Understood as an interactive experience, Lexicon is a form of
software
that has to be discovered rather than immediately understood. It
offers
a series of encounters: with programmatic images, and with
strangers
who are visiting the piece at the same time. People passing
through
the Lexicon, are its performers. The patient and the curious may
discover
that with words they can control the sequence of events, as
Lexicon's authors.
Understood as a tool, Lexicon combines word play with image
processing.
Each of Lexicon's visual effects and transitions is
associated with a word. Arranged in various combinations
these word/codes
produce visual phenomena that could be described as interactive
montage
or even, perhaps, as creativity (yours, not mine).
Just as the astronaut broke free of the reality of his native
world in
landing on the moon, the cybernaut momentarily leaves the reality
of
mundane space-time and inserts himself into the cybernetic
straitjacket
of the virtual-reality environment control program.
-- Paul Virilio, La vitesse de libération
Most graphical interactivity has come to resemble the
exploration of preconceived spaces. It differs little from
video games etched into mazes of ROM (read only memory).
Fascinating, perhaps. Targeted at the consumer, these spaces
are not conducive to metamorphosis and reorganization.
Lexicon deemphasizes spatial navigation, emphasizing language
and performance instead. This is not to demonstrate that
by eliminating the spatial metaphor in interactivity we
will suddenly elude the cybernetic straitjacket, but
rather, to delve into the problem of public creativity in
cyberspace.
Lexicon invites participation at a number of levels,
including the writing of scripts that affect
what others experience when they visit the
site.
This writing is easier than it may seem.
There are special words that cause visual effects to occur when
a script is "running"; however, people can make meaningful scripts
even before
they understand how Lexicon works. This leverages what people
already know, and
tries to make the learning process less rigid.
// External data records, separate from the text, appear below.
-- ==== Sys2Proof/Laws/KeepCch.lean ====
section
/-! SUPPORT. What the operations of Machine/Cch.lean leave alone. -/
set_option linter.all false
set_option Elab.async false

namespace Sys2Proof.Machine

open Sys2Proof

variable {K : Keep}

theorem State.carrierRec_keeps {s : State} {c : Nat} {kind : Nat} {cause : Nat} (hk : s.Has K) : (State.carrierRec s c kind cause).Has K := by
  unfold State.carrierRec
  repeat' first
      | with_reducible assumption | with_reducible apply State.emitHub_keeps | with_reducible apply State.modChain_keeps
      | with_reducible refine State.Has.fold ?_ | simp only [↓State.has_mk] | intro _ | split | dsimp only

theorem State.postBurst_keeps {s : State} {c : Nat} {kind : Nat} {slot : Nat} (hk : s.Has K) : (State.postBurst s c kind slot).Has K := by
  unfold State.postBurst
  repeat' first
      | with_reducible assumption | with_reducible apply State.emit_keeps

theorem State.writeRing_keeps {s : State} {c : Nat} {v : Cx} (hk : s.Has K) : (State.writeRing s c v).Has K := by
  unfold State.writeRing
  repeat' first
      | with_reducible assumption | with_reducible apply State.modEGroup_keeps | with_reducible apply State.modChain_keeps
      | intro _ | split | dsimp only

theorem State.openBurst_keeps {s : State} {c : Nat} {hyp : Nat} {metric : Nat} {inv : Bool} (hk : s.Has K) : (State.openBurst s c hyp metric inv).Has K := by
  unfold State.openBurst
  repeat' first
      | with_reducible assumption | with_reducible apply State.writeRing_keeps | with_reducible apply State.postBurst_keeps
      | with_reducible apply State.carrierRec_keeps | with_reducible apply State.pulseLine_keeps
      | with_reducible apply State.forEach_keeps | with_reducible apply State.modChain_keeps
      | with_reducible apply State.forEach_keeps | with_reducible refine State.Has.fold ?_ | simp only [↓State.has_mk] | intro _
      | split | dsimp only

theorem State.closeBurst_keeps {s : State} {c : Nat} {cause : Nat} (hk : s.Has K) : (State.closeBurst s c cause).Has K := by
  unfold State.closeBurst
  repeat' first
      | with_reducible assumption | with_reducible apply State.postBurst_keeps | with_reducible apply State.carrierRec_keeps
      | with_reducible apply State.slotEnd_keeps | with_reducible apply State.pulseLine_keeps
      | with_reducible apply State.modChain_keeps | intro _ | split | dsimp only

theorem State.modeFollow_keeps {s : State} {cpl : Option Cpl} (hk : s.Has K) : (State.modeFollow s cpl).Has K := by
  unfold State.modeFollow
  repeat' first
      | with_reducible assumption | with_reducible apply State.complete_keeps | with_reducible apply State.modDec_keeps
      | intro _ | split | dsimp only

theorem State.dropQueued_keeps {s : State} {c : Nat} (hk : s.Has K) : (State.dropQueued s c).Has K := by
  unfold State.dropQueued
  repeat' first
      | with_reducible assumption | with_reducible apply State.modDec_keeps | with_reducible refine State.Has.fold ?_
      | simp only [↓State.has_mk] | intro _

theorem State.freeChain_keeps {s : State} {c : Nat} {cause : Nat} (hk : s.Has K) : (State.freeChain s c cause).Has K := by
  unfold State.freeChain
  repeat' first
      | with_reducible assumption | with_reducible apply State.dropQueued_keeps | with_reducible apply State.closeBurst_keeps
      | with_reducible apply State.carrierRec_keeps | with_reducible apply State.returnEngines_keeps
      | with_reducible apply State.modChain_keeps | intro _ | split | dsimp only

theorem State.sourceStop_keeps {s : State} {plan : Nat} (hk : s.Has K) : (State.sourceStop s plan).Has K := by
  unfold State.sourceStop
  repeat' first
      | with_reducible assumption | with_reducible apply State.freeChain_keeps | with_reducible apply State.modeFollow_keeps
      | with_reducible apply State.forEach_keeps | with_reducible apply State.forEach_keeps | intro _ | split | dsimp only

theorem State.searchOn_keeps {s : State} {c : Nat} {y : Cx} (hk : s.Has K) : (State.searchOn s c y).Has K := by
  unfold State.searchOn
  repeat' first
      | with_reducible assumption | with_reducible apply State.openBurst_keeps | with_reducible apply State.modChain_keeps
      | intro _ | split | dsimp only

theorem State.framedEnd_keeps {s : State} {c : Nat} {before : Nat} {after : Nat} (hk : s.Has K) : (State.framedEnd s c before after).Has K := by
  unfold State.framedEnd
  repeat' first
      | with_reducible assumption | with_reducible apply State.slotEnd_keeps | split | dsimp only

theorem State.deliver_keeps {s : State} {c : Nat} {before : Nat} {y : Cx} (hk : s.Has K) : (State.deliver s c before y).Has K := by
  unfold State.deliver
  repeat' first
      | with_reducible assumption | with_reducible apply State.framedEnd_keeps | with_reducible apply State.searchOn_keeps
      | with_reducible apply State.writeRing_keeps | with_reducible apply State.postBurst_keeps
      | with_reducible apply State.modChain_keeps | intro _ | split | dsimp only

theorem State.chainSample_keeps {s : State} {c : Nat} (hk : s.Has K) : (State.chainSample s c).Has K := by
  unfold State.chainSample
  repeat' first
      | with_reducible assumption | with_reducible apply State.deliver_keeps | with_reducible apply State.modChain_keeps
      | intro _ | split | dsimp only

theorem execChainSample_keeps {ch : Fin 512} {s : State} {s₁ : State} (hk : s.Has K) (he : execChainSample ch s = .next s₁) : s₁.Has K := by
  unfold execChainSample at he
  obtain rfl := Host.Outcome.next.inj he
  repeat' first
      | with_reducible assumption | with_reducible apply State.chainSample_keeps | split

theorem execChainSettled_keeps {ch : Fin 512} {s : State} {s₁ : State} (hk : s.Has K) (he : execChainSettled ch s = .next s₁) : s₁.Has K := by
  unfold execChainSettled at he
  obtain rfl := Host.Outcome.next.inj he
  repeat' first
      | with_reducible assumption | with_reducible apply State.modChain_keeps | with_reducible refine State.Has.fold ?_
      | simp only [↓State.has_mk] | intro _ | split

theorem State.thrWindow_keeps {s : State} {c : Nat} (hk : s.Has K) : (State.thrWindow s c).Has K := by
  unfold State.thrWindow
  repeat' first
      | with_reducible assumption | with_reducible apply State.closeBurst_keeps | with_reducible apply State.openBurst_keeps
      | with_reducible apply State.carrierRec_keeps | with_reducible apply State.modChain_keeps | intro _ | split | dsimp only

theorem execThresholdWindowEnd_keeps {ch : Fin 512} {s : State} {s₁ : State} (hk : s.Has K) (he : execThresholdWindowEnd ch s = .next s₁) : s₁.Has K := by
  unfold execThresholdWindowEnd at he
  obtain rfl := Host.Outcome.next.inj he
  repeat' first
      | with_reducible assumption | with_reducible apply State.thrWindow_keeps

theorem State.agcWindow_keeps {s : State} {c : Nat} (hk : s.Has K) : (State.agcWindow s c).Has K := by
  unfold State.agcWindow
  repeat' first
      | with_reducible assumption | with_reducible apply State.modChain_keeps | intro _ | split | dsimp only

theorem execAgcWindowEnd_keeps {ch : Fin 512} {s : State} {s₁ : State} (hk : s.Has K) (he : execAgcWindowEnd ch s = .next s₁) : s₁.Has K := by
  unfold execAgcWindowEnd at he
  obtain rfl := Host.Outcome.next.inj he
  repeat' first
      | with_reducible assumption | with_reducible apply State.agcWindow_keeps

theorem execBurstMaxLen_keeps {ch : Fin 512} {s : State} {s₁ : State} (hk : s.Has K) (he : execBurstMaxLen ch s = .next s₁) : s₁.Has K := by
  unfold execBurstMaxLen at he
  obtain rfl := Host.Outcome.next.inj he
  repeat' first
      | with_reducible assumption | with_reducible apply State.closeBurst_keeps | split

theorem State.writebackApply_keeps {s : State} {c : Nat} (hk : s.Has K) : (State.writebackApply s c).Has K := by
  unfold State.writebackApply
  repeat' first
      | with_reducible assumption | with_reducible apply State.closeBurst_keeps | with_reducible apply State.modChain_keeps
      | intro _ | split | dsimp only

theorem execWritebackApply_keeps {ch : Fin 512} {s : State} {s₁ : State} (hk : s.Has K) (he : execWritebackApply ch s = .next s₁) : s₁.Has K := by
  unfold execWritebackApply at he
  obtain rfl := Host.Outcome.next.inj he
  repeat' first
      | with_reducible assumption | with_reducible apply State.writebackApply_keeps

theorem State.feedShfx_keeps {s : State} {e : Nat} {c : Nat} (hk : s.Has K) : (State.feedShfx s e c).Has K := by
  unfold State.feedShfx
  repeat' first
      | with_reducible assumption | with_reducible apply State.forEach_keeps | with_reducible apply State.modEng_keeps
      | with_reducible apply State.modChain_keeps | with_reducible apply State.forEach_keeps
      | with_reducible refine State.Has.fold ?_ | simp only [↓State.has_mk] | intro _ | split

theorem State.bitArrive_keeps {s : State} {c : Nat} {b : Bool} (hk : s.Has K) : (State.bitArrive s c b).Has K := by
  unfold State.bitArrive
  repeat' first
      | with_reducible assumption | with_reducible apply State.feedShfx_keeps | with_reducible apply State.modChain_keeps
      | intro _ | split | dsimp only

theorem execBitPortArrive_keeps {ch : Fin 512} {bit : Bool} {s : State} {s₁ : State} (hk : s.Has K) (he : execBitPortArrive ch bit s = .next s₁) : s₁.Has K := by
  unfold execBitPortArrive at he
  obtain rfl := Host.Outcome.next.inj he
  repeat' first
      | with_reducible assumption | with_reducible apply State.bitArrive_keeps

theorem State.chainInput_keeps {s : State} {c : Nat} {j : Nat} {ctr : Nat} {xs : List Cx} {zeroed : Nat} (hk : s.Has K) : (State.chainInput s c j ctr xs zeroed).Has K := by
  unfold State.chainInput
  repeat' first
      | with_reducible assumption | with_reducible apply State.modChain_keeps | with_reducible refine State.Has.fold ?_
      | simp only [↓State.has_mk] | intro _ | split | dsimp only

theorem execChainInputTimeout_keeps {ch : Fin 512} {channel : Fin 32} {s : State} {s₁ : State} (hk : s.Has K) (he : execChainInputTimeout ch channel s = .next s₁) : s₁.Has K := by
  unfold execChainInputTimeout at he
  obtain rfl := Host.Outcome.next.inj he
  repeat' first
      | with_reducible assumption | with_reducible apply State.chainInput_keeps | split | dsimp only

end Sys2Proof.Machine
end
Lexicon balances the image between the time-honored
practices of written narrative and the often frustrating
dominance of programming codes in digital media. Collaboratively,
participants can intervene either as authors who understand words
and their
meanings, or as programmers, or via a middle-path that involves a
little of both roles. Of course, people can simply click their way
through the
piece, as spastic apes always do when browsing the Internet.
(Actually, call me cynical, this is the path of least resistance,
and
the one I think most people will follow, too. So be it.)
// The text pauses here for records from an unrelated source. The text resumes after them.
-- ==== Sys2Proof/Laws/KeepCchCmd.lean ====
section
/-! SUPPORT. What the operations of Machine/CchCmd.lean leave alone. -/
set_option linter.all false
set_option Elab.async false

namespace Sys2Proof.Machine

open Sys2Proof

variable {K : Keep}

theorem State.cchStart_keeps {s : State} {c : RingCmd} {r : CmdRef} (hk : s.Has K) : (State.cchStart s c r).Has K := by
  unfold State.cchStart
  repeat' first
      | with_reducible assumption | with_reducible apply State.shipOn_keeps | with_reducible apply State.modeFollow_keeps
      | with_reducible apply State.carrierRec_keeps | with_reducible apply State.freshGen_keeps
      | with_reducible apply State.noteWork_keeps | with_reducible apply State.writeRes_keeps
      | with_reducible apply State.refuse_keeps | with_reducible apply State.complete_keeps
      | with_reducible apply State.modChain_keeps | intro _ | split | dsimp only

theorem State.retune_keeps {s : State} {n : Nat} {v : Option Tuning} {preset : Option Nat} (hk : s.Has K) : (State.retune s n v preset).Has K := by
  unfold State.retune
  repeat' first
      | with_reducible assumption | with_reducible apply State.dropQueued_keeps | with_reducible apply State.closeBurst_keeps
      | with_reducible apply State.freshGen_keeps | with_reducible apply State.modChain_keeps
      | with_reducible refine State.Has.fold ?_ | simp only [↓State.has_mk] | intro _ | split | dsimp only

theorem State.cchRetune_keeps {s : State} {c : RingCmd} {r : CmdRef} (hk : s.Has K) : (State.cchRetune s c r).Has K := by
  unfold State.cchRetune
  repeat' first
      | with_reducible assumption | with_reducible apply State.retune_keeps | with_reducible apply State.writeRes_keeps
      | with_reducible apply State.refuse_keeps | with_reducible apply State.complete_keeps | intro _ | split | dsimp only

theorem State.cchStop_keeps {s : State} {c : RingCmd} {r : CmdRef} (hk : s.Has K) : (State.cchStop s c r).Has K := by
  unfold State.cchStop
  repeat' first
      | with_reducible assumption | with_reducible apply State.freeChain_keeps | with_reducible apply State.modeFollow_keeps
      | with_reducible apply State.refuse_keeps | with_reducible apply State.complete_keeps | split | dsimp only

theorem State.carrierCmd_keeps {s : State} {opc : Nat} {c : RingCmd} {r : CmdRef} (hk : s.Has K) : (State.carrierCmd s opc c r).Has K := by
  unfold State.carrierCmd
  repeat' first
      | with_reducible assumption | with_reducible apply State.cchStop_keeps | with_reducible apply State.cchStart_keeps
      | with_reducible apply State.modDec_keeps | with_reducible refine State.Has.fold ?_ | simp only [↓State.has_mk] | intro _
      | split

theorem execCchStart_keeps {c : RingCmd} {s : State} {s₁ : State} (hk : s.Has K) (he : execCchStart c s = .next s₁) : s₁.Has K := by
  unfold execCchStart at he
  obtain rfl := Host.Outcome.next.inj he
  repeat' first
      | with_reducible assumption | with_reducible apply State.carrierCmd_keeps | with_reducible apply State.startCmd_keeps
      | intro _

theorem execCchRetune_keeps {c : RingCmd} {s : State} {s₁ : State} (hk : s.Has K) (he : execCchRetune c s = .next s₁) : s₁.Has K := by
  unfold execCchRetune at he
  obtain rfl := Host.Outcome.next.inj he
  repeat' first
      | with_reducible assumption | with_reducible apply State.cchRetune_keeps | with_reducible apply State.startCmd_keeps
      | intro _

theorem execCchStop_keeps {c : RingCmd} {s : State} {s₁ : State} (hk : s.Has K) (he : execCchStop c s = .next s₁) : s₁.Has K := by
  unfold execCchStop at he
  obtain rfl := Host.Outcome.next.inj he
  repeat' first
      | with_reducible assumption | with_reducible apply State.carrierCmd_keeps | with_reducible apply State.startCmd_keeps
      | intro _

theorem State.endStranded_keeps {s : State} (hk : s.Has K) : (State.endStranded s).Has K := by
  unfold State.endStranded
  repeat' first
      | with_reducible assumption | with_reducible apply State.jobEnded_keeps | with_reducible apply State.writeResult_keeps
      | with_reducible apply State.deadlineRec_keeps | with_reducible apply State.forEach_keeps
      | with_reducible apply State.forEach_keeps | intro _ | split | dsimp only

theorem State.modeSwitchEnd_keeps {s : State} (hk : s.Has K) : (State.modeSwitchEnd s).Has K := by
  unfold State.modeSwitchEnd
  repeat' first
      | with_reducible assumption | with_reducible apply State.endStranded_keeps | with_reducible apply State.carrierCmd_keeps
      | with_reducible apply State.modeFollow_keeps | with_reducible apply State.startJobs_keeps
      | with_reducible apply State.complete_keeps | with_reducible apply State.forEach_keeps
      | with_reducible apply State.modDec_keeps | with_reducible apply State.forEach_keeps | intro _ | split | dsimp only

theorem execModeSwitchEnd_keeps {s : State} {s₁ : State} (hk : s.Has K) (he : execModeSwitchEnd s = .next s₁) : s₁.Has K := by
  unfold execModeSwitchEnd at he
  obtain rfl := Host.Outcome.next.inj he
  repeat' first
      | with_reducible assumption | with_reducible apply State.modeSwitchEnd_keeps

end Sys2Proof.Machine
end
At the divide between verbal composition and computer code,
Lexicon reveals parallels, possibilities, and significant
differences.
When communicating with words, humans generate an enormous variety
of combinations and meanings. Almost everyone can do it, too.
The situation for computer-mediated communication is somewhat
different,-- especially if
images are involved. Visual creativity in interactive media is
mired in complicated
"authoring" software and programming. Lexicon points graphical
interactivity toward the dialogic model of spoken languages, and
the uncertainty of shared experience. Like stage plays, the various
performances of a Lexicon's scripts can produce diverse results.
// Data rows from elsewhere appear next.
-- ==== Sys2Proof/Laws/KeepTopk.lean ====
section
/-! SUPPORT. What the operations of Machine/Topk.lean leave alone. -/
set_option linter.all false
set_option Elab.async false

namespace Sys2Proof.Machine

open Sys2Proof

variable {K : Keep}

theorem State.emitTopk_keeps {s : State} {d : Nat} {dest : Nat} {r : Rec} (hk : s.Has K) : (State.emitTopk s d dest r).Has K := by
  unfold State.emitTopk
  repeat' first
      | with_reducible assumption | with_reducible apply State.emitDie_keeps
      | with_reducible refine State.emitDie_of (by with_reducible assumption) ?_ | with_reducible apply State.emit_keeps
      | with_reducible apply State.modDie_keeps | with_reducible refine State.Has.fold ?_ | simp only [↓State.has_mk] | intro _
      | split | dsimp only

theorem State.corrSubblock_keeps {s : State} {d : Nat} {tile : Nat} {sb : Nat} {p : Pass} {j : Job} {o : Nat} (hk : s.Has K) : (State.corrSubblock s d tile sb p j o).Has K := by
  unfold State.corrSubblock
  repeat' first
      | with_reducible assumption | with_reducible apply State.emitTopk_keeps | with_reducible apply State.modTile_keeps
      | intro _ | split | dsimp only

theorem State.beamSubblock_keeps {s : State} {d : Nat} {tile : Nat} {sb : Nat} {n : Nat} {jobs : List (Nat × Nat × Nat × Nat)} (hk : s.Has K) : (State.beamSubblock s d tile sb n jobs).Has K := by
  unfold State.beamSubblock
  repeat' first
      | with_reducible assumption | with_reducible apply State.emitTopk_keeps | with_reducible apply State.modDie_keeps
      | intro _ | split | dsimp only

theorem State.subblockEnd_keeps {s : State} {d : Nat} {tile : Nat} {sb : Nat} (hk : s.Has K) : (State.subblockEnd s d tile sb).Has K := by
  unfold State.subblockEnd
  repeat' first
      | with_reducible assumption | with_reducible apply State.beamSubblock_keeps
      | with_reducible apply State.corrSubblock_keeps | with_reducible apply State.forEach_keeps
      | with_reducible apply State.forEach_keeps | intro _ | split | dsimp only

theorem execSubblockEnd_keeps {die : Fin 4} {tile : Fin 256} {subblock : Nat} {s : State} {s₁ : State} (hk : s.Has K) (he : execSubblockEnd die tile subblock s = .next s₁) : s₁.Has K := by
  unfold execSubblockEnd at he
  obtain rfl := Host.Outcome.next.inj he
  repeat' first
      | with_reducible assumption | with_reducible apply State.subblockEnd_keeps

end Sys2Proof.Machine
end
Lexicon offers a 'live' telematic medium for communication
and verbal-visual composition.
However, significant aesthetic biases are more deeply embedded in the
software, in the codes that actuate the scripts and translate words into
imagery. There are limits to the
variations of imagery that can be achieved through changes of
sequence and performance.
In this regard, Lexicon frames some important questions about the
nature
of creativity in the context of software. Who will
expand the vocabulary?
Whereas in speech anyone can coin a
neologism without
special training, programming visual poetics requires specialized
knowledge.
Lexicon is designed to allow its vocabulary to grow, yet it does
not offer a northwest passage to avoid the expertise problem.
Whereas the dominant paradigm of software development treats
code as a commodity provided to consumers by experts, Lexicon
articulates the linguistic character of software and asks
whether something of the old, free-speech paradigm can be
salvaged.
People who are familiar with the Java programming
language (or who are simply ambitious) can add to Lexicon's
vocabulary using
the Lexicon Development Kit (LDK).
It is unclear whether this will inspire and enable much
participation.
Even if it does not, Lexicon will have demonstrated
problematic changes in language, authorship and creativity that do
not appear
to be well understood by the public,-- or by artists for that
matter.
Moreover, it may serve to illustrate concretely the linguistic importance
of the open source movement, which, after all, is more than just a
vague artsy meme. The Lexicon codes are
in fact available for review, revision, and cooperative invention.